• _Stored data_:
-- ==== Sys2Proof/Certificates/Slice0/Obligations.lean ====
section
/-! DEFINITION. The statements about the PCE-CORE cipher engine, in the order of spec/'s files. A statement about one
transaction is about a state whose inbox begins with it (the inbox and the outbox are the model's form of R13's events and of what
they return: log entries 1 and 2); `{ s with … }` on the right of an equation is the statement's frame: every field it does not
name is as before. -/

open Sys2Proof Sys2Proof.Machine Sys2Proof.Safety

/-! ### Arithmetic (00_scope.md) -/

/-- R12: each operator on 64-bit values is the number, or the bits, that the table gives. -/
def Obligations.ArithmeticOperatorsAreTheTables : Prop :=
  ∀ a b : Word,
    (∀ i < 64, (a ^^^ b).getLsbD i = decide (((a.getLsbD i).toNat + (b.getLsbD i).toNat) % 2 = 1)) ∧
    (a + b).toNat = (a.toNat + b.toNat) % 2 ^ 64 ∧
    (a - b).toNat = (if b.toNat ≤ a.toNat then a.toNat - b.toNat else a.toNat + 2 ^ 64 - b.toNat) ∧
    (a * b).toNat = a.toNat * b.toNat % 2 ^ 64 ∧
    (∀ r < 64, (shl64 a r).toNat = a.toNat * 2 ^ r % 2 ^ 64) ∧
    ∀ r, 0 < r → r < 64 →
      (rotl64 a r).toNat = a.toNat * 2 ^ r % 2 ^ 64 + a.toNat / 2 ^ (64 - r) ∧
      (∀ i < 64, (rotl64 a r).getLsbD i = a.getLsbD ((i + 64 - r) % 64)) ∧
      (rotr64 a r).toNat = a.toNat / 2 ^ r + a.toNat % 2 ^ r * 2 ^ (64 - r) ∧
      (∀ i < 64, (rotr64 a r).getLsbD i = a.getLsbD ((i + r) % 64)) ∧
      rotr64 (rotl64 a r) r = a ∧ rotl64 (rotr64 a r) r = a

/-! ### State, registers, ordering (10_state.md, 20_memory.md) -/

/-- R31, the invariant: every step keeps it, from every state that has it. -/
def Obligations.StateInvariantKeptByEveryStep : Prop :=
  ∀ s t, StateInv s → step s = .next t → StateInv t

/-- The state after reset has both invariants, in every legal configuration, and so has the machine's reset state (KT_CAP = 8: log
entry 4). -/
def Obligations.ResetStateMeetsTheInvariants : Prop :=
  (∀ cfg : Config, cfg.Legal → StateInv (State.resetOf cfg) ∧ FaultRecord (State.resetOf cfg)) ∧
    StateInv State.reset ∧ FaultRecord State.reset

/-- R31: what holds in every reachable state, whatever events the host presents after a reset (a step with no event waiting keeps
the state: log entry 3). -/
def Obligations.ReachableStatesKeepTheTableAndFaultLaws : Prop :=
  ∀ (cfg : Config) (es : List HostEvent) (k : Nat), cfg.Legal →
    ∃ t, runSteps k { State.resetOf cfg with inbox := es } = .next t ∧
      t.cfg = cfg ∧ t.klen ≤ cfg.ktCap ∧ (∀ j, t.klen ≤ j → j < cfg.ktCap → ktEntry t.kt j = 0) ∧
      t.fcode.code ∈ [0, 1, 2, 3, 4, 5] ∧ (t.fcode.code = 0 → t.finfo = 0)

/-- R29: the fields of the word that a HostRead of STATUS returns. -/
def Obligations.StatusReadGivesItsFields : Prop :=
  ∀ (s : State) (es : List HostEvent), StateInv s → s.inbox = .read 0x01 :: es →
    ∃ v, step s = .next { s with inbox := es, outbox := s.outbox ++ [v] } ∧
      bitField v 0 0 = (if s.fcode = .noFault then 0 else 1) ∧
      bitField v 1 1 = (if 1 ≤ s.klen then 1 else 0) ∧
      bitField v 3 2 = 0 ∧ bitField v 7 4 = s.fcode.code ∧ bitField v 15 8 = s.klen ∧
      bitField v 23 16 = s.cfg.ktCap ∧ bitField v 63 24 = 0

/-- R53: a HostWrite of a data register, engine not faulted. -/
def Obligations.DataRegisterTakesTheWrittenValue : Prop :=
  ∀ (s : State) (d : Word) (es : List HostEvent), s.fcode = .noFault →
    (s.inbox = .write 0x04 d :: es → step s = .next { s with inbox := es, p := d }) ∧
    (s.inbox = .write 0x05 d :: es → step s = .next { s with inbox := es, q := d }) ∧
    (s.inbox = .write 0x06 d :: es → step s = .next { s with inbox := es, s := d }) ∧
    (s.inbox = .write 0x07 d :: es → step s = .next { s with inbox := es, psn := d }) ∧
    (s.inbox = .write 0x08 d :: es → step s = .next { s with inbox := es, b := d })

/-- R55: a HostRead of a readable register, faulted or not, returns the value and changes no state; a key past KLEN reads 0;
after ENC a read of B returns the ciphertext block, after DEC the plaintext block. -/
def Obligations.ReadableRegisterReturnsItsValue : Prop :=
  ∀ (s : State) (es : List HostEvent), StateInv s →
    (∀ a v, (a, v) ∈ [((0x01 : Addr), statusWord s), (0x02, s.finfo), (0x04, s.p), (0x05, s.q), (0x06, s.s), (0x07, s.psn),
        (0x08, s.b)] →
      s.inbox = .read a :: es → step s = .next { s with inbox := es, outbox := s.outbox ++ [v] }) ∧
    (∀ j < s.cfg.ktCap, s.inbox = .read (BitVec.ofNat 8 (0x10 + j)) :: es →
      step s = .next { s with inbox := es, outbox := s.outbox ++ [ktEntry s.kt j] } ∧
      (s.klen ≤ j → step s = .next { s with inbox := es, outbox := s.outbox ++ [0] })) ∧
    (∀ v, CipherReady s → s.inbox = .write 0x00 0x02 :: .read 0x08 :: es → encBlock s.b s.kt s.klen s.psn.toNat = some v →
      runSteps 2 s = .next { s with inbox := es, b := v, outbox := s.outbox ++ [v] }) ∧
    (∀ v, CipherReady s → s.inbox = .write 0x00 0x03 :: .read 0x08 :: es → decBlock s.b s.kt s.klen s.psn.toNat = some v →
      runSteps 2 s = .next { s with inbox := es, b := v, outbox := s.outbox ++ [v] })

/-- R56 and R226: an access the register does not allow. -/
def Obligations.ForbiddenAccessRaisesBadAccess : Prop :=
  ∀ (s : State) (a : Addr) (d : Word) (es : List HostEvent), s.fcode = .noFault →
    (a = 0x01 ∨ a = 0x02 ∨ 0x10 ≤ a.toNat ∧ a.toNat < 0x10 + s.cfg.ktCap → s.inbox = .write a d :: es →
      step s = .next { s with inbox := es, fcode := .badAccess, finfo := BitVec.ofNat 64 (0x100 + a.toNat) }) ∧
    (s.inbox = .read 0x00 :: es →
      step s = .next { s with inbox := es, fcode := .badAccess, finfo := 0, outbox := s.outbox ++ [0] })

/-- R57 and R225: an access to an unmapped address. -/
def Obligations.UnmappedAddressRaisesBadAddr : Prop :=
  ∀ (s : State) (a : Addr) (d : Word) (es : List HostEvent), s.fcode = .noFault →
    a = 0x03 ∨ 0x09 ≤ a.toNat ∧ a.toNat ≤ 0x0F ∨ 0x10 + s.cfg.ktCap ≤ a.toNat →
    (s.inbox = .read a :: es →
      step s = .next
        { s with inbox := es, fcode := .badAddr, finfo := BitVec.ofNat 64 a.toNat, outbox := s.outbox ++ [0] }) ∧
    (s.inbox = .write a d :: es →
      step s = .next { s with inbox := es, fcode := .badAddr, finfo := BitVec.ofNat 64 (0x100 + a.toNat) })

/-- R59 and R62: reading any readable register after a data register was written gives the written value where it is the same
register, and the old value where it is another. -/
def Obligations.ReadAfterWriteOfDataRegister : Prop :=
  ∀ (s : State) (a a' : Addr) (r' : Reg) (d v : Word) (es : List HostEvent), s.fcode = .noFault →
    0x04 ≤ a.toNat → a.toNat ≤ 0x08 → regAt s.cfg a' = some r' → regValue r' s = some v →
    s.inbox = .write a d :: .read a' :: es →
    ∃ t, runSteps 2 s = .next t ∧ t.inbox = es ∧ t.outbox = s.outbox ++ [if a' = a then d else v]

/-- R65: the run of the machine over a list of waiting events is the events served in order, one a step, each of them complete
before the next; none of them touches the events that wait behind. -/
def Obligations.RunIsTheEventsServedInOrder : Prop :=
  ∀ (es rest : List HostEvent) (s : State),
    ∃ t, serveAll es { s with inbox := rest } = .next t ∧ t.inbox = rest ∧
      runSteps es.length { s with inbox := es ++ rest } = .next t

/-- The model's choice (log entry 3, from R19): an engine for which no event waits keeps its state. -/
def Obligations.EngineWithoutEventsStays : Prop :=
  ∀ (s : State) (k : Nat), s.inbox = [] → runSteps k s = .next s

/-- "No transaction fails to complete" (93_implementation_defined.md part 2): every step answers a next state. -/
def Obligations.EveryStepAnswersANextState : Prop :=
  ∀ s, ∃ t, step s = .next t

/-! ### Encoding (30_encoding.md) -/

/-- The words of R87's examples and of 95_test_vectors.md section 5. -/
def Obligations.DecoderReadsTheSpecsWords : Prop :=
  decode 0x0000000000000000 = .ok .nop ∧ decode 0x0000000000000801 = .ok (.kgen 8) ∧
    decode 0x0000000000000002 = .ok .enc ∧ decode 0x0000000000000003 = .ok .dec ∧
    decode 0x0000000000000604 = .ok (.xfwd .addk 1) ∧ decode 0x0000000000000F05 = .ok (.xinv .ror7 3) ∧
    decode 0x0000000000000007 = .ok .reset ∧ decode 0x0000000000000006 = .error (.unassignedOpcode 6) ∧
    decode 0x0000000000001004 = .error .reservedOfFormatX ∧ decode 0x0000000000010901 = .error .reservedHighBits

/-- R87, R88: no operand of a well-formed command is lost or moved by its encoding. -/
def Obligations.DecodeOfEncodeIsTheInstruction : Prop :=
  ∀ i : Instr, i.wf = true → decode (encode i) = .ok i

/-- R87, R88: a word that decodes is the one word of a well-formed command. -/
def Obligations.EncodeOfDecodeIsTheWord : Prop :=
  ∀ (d : Word) (i : Instr), decode d = .ok i → encode i = d ∧ i.wf = true

/-- R87, R88: the decoder accepts exactly the words that a row of the opcode map selects, as the command of that row, and at
most one row selects a word. -/
def Obligations.DecoderAcceptsExactlyTheOpcodeMap : Prop :=
  ∀ d : Word,
    ((∃ i, decode d = .ok i) ↔ ∃ r ∈ opcodeRows, d &&& r.mask = r.pattern) ∧
    (∀ i, decode d = .ok i → ∃ r ∈ opcodeRows, d &&& r.mask = r.pattern ∧ r.mnemonic = i.mnemonic) ∧
    ∀ r ∈ opcodeRows, ∀ r' ∈ opcodeRows, d &&& r.mask = r.pattern → d &&& r'.mask = r'.pattern → r = r'

/-- R54, R88: a step whose event is a HostWrite to CMD of a word that decodes runs that command, faulted or not, with the event
taken from the inbox and nothing else changed around it; no command touches the inbox, the outbox or the configuration; and
`withFetchWord` is such a write. -/
def Obligations.StepRunsTheDecodedCommand : Prop :=
  (∀ (s : State) (d : Word) (i : Instr) (es : List HostEvent), s.inbox = .write 0x00 d :: es → decode d = .ok i →
    step s = exec i { s with inbox := es }) ∧
  (∀ (i : Instr) (s t : State), exec i s = .next t → t.inbox = s.inbox ∧ t.outbox = s.outbox ∧ t.cfg = s.cfg) ∧
  ∀ (i : Instr) (s : State), i.wf = true → step (s.withFetchWord 64 (encode i).toNat) = exec i s

/-! ### Key schedule (40_key_schedule.md) -/

/-- R113: only the seeds modulo 2^64 matter, and the 64-bit function computes the source's. -/
def Obligations.SeedsCountModuloTwoToTheSixtyFour : Prop :=
  ∀ p q s n : Nat,
    generateNat p q s n = generateNat (p % 2 ^ 64) (q % 2 ^ 64) (s % 2 ^ 64) n ∧
    generateNat p q s n =
      (generate (BitVec.ofNat 64 p) (BitVec.ofNat 64 q) (BitVec.ofNat 64 s) n).map BitVec.toNat

/-- R115: a shorter table is the beginning of a longer one. -/
def Obligations.ShorterTableIsAPrefix : Prop :=
  ∀ n m : Nat, n ≤ m →
    (∀ p q s : Nat, generateNat p q s n = (generateNat p q s m).take n ∧ (generateNat p q s n).length = n) ∧
    ∀ p q s : Word, generate p q s n = (generate p q s m).take n

/-- R116: the closed form of the state and of the subkeys, and what follows from it. -/
def Obligations.SubkeysFollowTheClosedForm : Prop :=
  ∀ (p q s : Word) (i : Nat),
    let st : Word → Nat → Word := fun s i => (List.range i).foldl (fun acc m => acc ^^^ q <<< (3 * m)) (s <<< (3 * i))
    (fun x : Word => shl64 x 3 ^^^ q)^[i] s = st s i ∧
    (∀ n, i < n → (generate p q s n)[i]? = some ((p ^^^ st s i) * q)) ∧
    (22 ≤ i → ∀ s' : Word, st s' i = st s i) ∧
    (1 ≤ i → (st s i).toNat % 8 = q.toNat % 8)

• _Problem description_:
Determine how many lines of the entries hold "true", and reply with that number only.

• _Output for this task_:
3